- _Records_
-- ==== Sys2Proof/Laws/Step.lean ====
section
/-! SUPPORT. What one step can do, said once: a step answers a next state only from a running state, and then it runs the decoded instruction or records the decoder's rejection. -/

namespace Sys2Proof.Machine

theorem programWellFormed_iff (p : List Word) :
    programWellFormed p = true ↔ p.length ≤ 65535 :=
  decide_eq_true_iff

/-- A step where the words at `pc` are `w0` and then `rest`. -/
theorem step_of_ready {s : State} {w0 : Word} {rest : List Word} (h : ReadyAt s w0 rest) :
    step s = match decode w0 rest with
      | .ok i => exec i s
      | .bad r => .next (s.takeFault (rejectCause r) w0) := by
  obtain ⟨hl, hc, hp⟩ := h
  have hf : s.faulted = false := by simp [State.faulted, hc]
  simp only [step, (programWellFormed_iff _).mpr hl, hf, State.fetchDecode, State.fetchWords, hp]
  cases decode w0 rest <;> rfl

/-- The inversion lemma of step. -/
theorem step_cases {s t : State} (h : step s = .next t) :
    ∃ w0 rest, ReadyAt s w0 rest ∧
      ((∃ i, decode w0 rest = .ok i ∧ exec i s = .next t) ∨
       (∃ r, decode w0 rest = .bad r ∧ t = s.takeFault (rejectCause r) w0)) := by
  unfold step at h
  split at h
  · rename_i hw
    split at h
    · cases h
    · rename_i hf
      have hc : s.faultCause = 0 := by simpa [State.faulted] using hf
      unfold State.fetchDecode at h
      cases hp : s.fetchWords with
      | nil => rw [hp] at h; cases h
      | cons w0 rest =>
        rw [hp] at h
        refine ⟨w0, rest, ⟨(programWellFormed_iff _).mp hw, hc, hp⟩, ?_⟩
        cases hd : decode w0 rest with
        | ok i => simp only [hd] at h; exact .inl ⟨i, rfl, h⟩
        | bad r =>
          simp only [hd] at h
          cases h
          exact .inr ⟨r, rfl, rfl⟩
  · cases h

/-- The word at `pc` of a ready machine. -/
theorem word_of_ready {s : State} {w0 : Word} {rest : List Word} (h : ReadyAt s w0 rest) :
    s.program[uval s.pc]? = some w0 := by
  have := congrArg (fun l => l[0]?) h.2.2
  simpa using this

/-- The Program reaches past the words at `pc`. -/
theorem length_of_ready {s : State} {w0 : Word} {rest : List Word} (h : ReadyAt s w0 rest) :
    s.program.length = uval s.pc + 1 + rest.length := by
  have := congrArg List.length h.2.2
  simp at this
  omega

/-- A step at words the decoder rejects takes the fault of that rejection. -/
theorem step_of_bad {s : State} {w0 : Word} {rest : List Word} {r : Reject}
    (h : ReadyAt s w0 rest) (hd : decode w0 rest = .bad r) :
    step s = .next (afterFault s (causeCode (rejectCause r)) w0) := by
  rw [step_of_ready h, hd]
  rfl

end Sys2Proof.Machine
end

- _Your task_
Please return every entry exactly as it appears.

- _Reply to the task_
-- ==== Sys2Proof/Laws/Step.lean ====
section
/-! SUPPORT. What one step can do, said once: a step answers a next state only from a running state, and then it runs the decoded instruction or records the decoder's rejection. -/

namespace Sys2Proof.Machine

theorem programWellFormed_iff (p : List Word) :
    programWellFormed p = true ↔ p.length ≤ 65535 :=
  decide_eq_true_iff

/-- A step where the words at `pc` are `w0` and then `rest`. -/
theorem step_of_ready {s : State} {w0 : Word} {rest : List Word} (h : ReadyAt s w0 rest) :
    step s = match decode w0 rest with
      | .ok i => exec i s
      | .bad r => .next (s.takeFault (rejectCause r) w0) := by
  obtain ⟨hl, hc, hp⟩ := h
  have hf : s.faulted = false := by simp [State.faulted, hc]
  simp only [step, (programWellFormed_iff _).mpr hl, hf, State.fetchDecode, State.fetchWords, hp]
  cases decode w0 rest <;> rfl

/-- The inversion lemma of step. -/
theorem step_cases {s t : State} (h : step s = .next t) :
    ∃ w0 rest, ReadyAt s w0 rest ∧
      ((∃ i, decode w0 rest = .ok i ∧ exec i s = .next t) ∨
       (∃ r, decode w0 rest = .bad r ∧ t = s.takeFault (rejectCause r) w0)) := by
  unfold step at h
  split at h
  · rename_i hw
    split at h
    · cases h
    · rename_i hf
      have hc : s.faultCause = 0 := by simpa [State.faulted] using hf
      unfold State.fetchDecode at h
      cases hp : s.fetchWords with
      | nil => rw [hp] at h; cases h
      | cons w0 rest =>
        rw [hp] at h
        refine ⟨w0, rest, ⟨(programWellFormed_iff _).mp hw, hc, hp⟩, ?_⟩
        cases hd : decode w0 rest with
        | ok i => simp only [hd] at h; exact .inl ⟨i, rfl, h⟩
        | bad r =>
          simp only [hd] at h
          cases h
          exact .inr ⟨r, rfl, rfl⟩
  · cases h

/-- The word at `pc` of a ready machine. -/
theorem word_of_ready {s : State} {w0 : Word} {rest : List Word} (h : ReadyAt s w0 rest) :
    s.program[uval s.pc]? = some w0 := by
  have := congrArg (fun l => l[0]?) h.2.2
  simpa using this

/-- The Program reaches past the words at `pc`. -/
theorem length_of_ready {s : State} {w0 : Word} {rest : List Word} (h : ReadyAt s w0 rest) :
    s.program.length = uval s.pc + 1 + rest.length := by
  have := congrArg List.length h.2.2
  simp at this
  omega

/-- A step at words the decoder rejects takes the fault of that rejection. -/
theorem step_of_bad {s : State} {w0 : Word} {rest : List Word} {r : Reject}
    (h : ReadyAt s w0 rest) (hd : decode w0 rest = .bad r) :
    step s = .next (afterFault s (causeCode (rejectCause r)) w0) := by
  rw [step_of_ready h, hd]
  rfl

end Sys2Proof.Machine
end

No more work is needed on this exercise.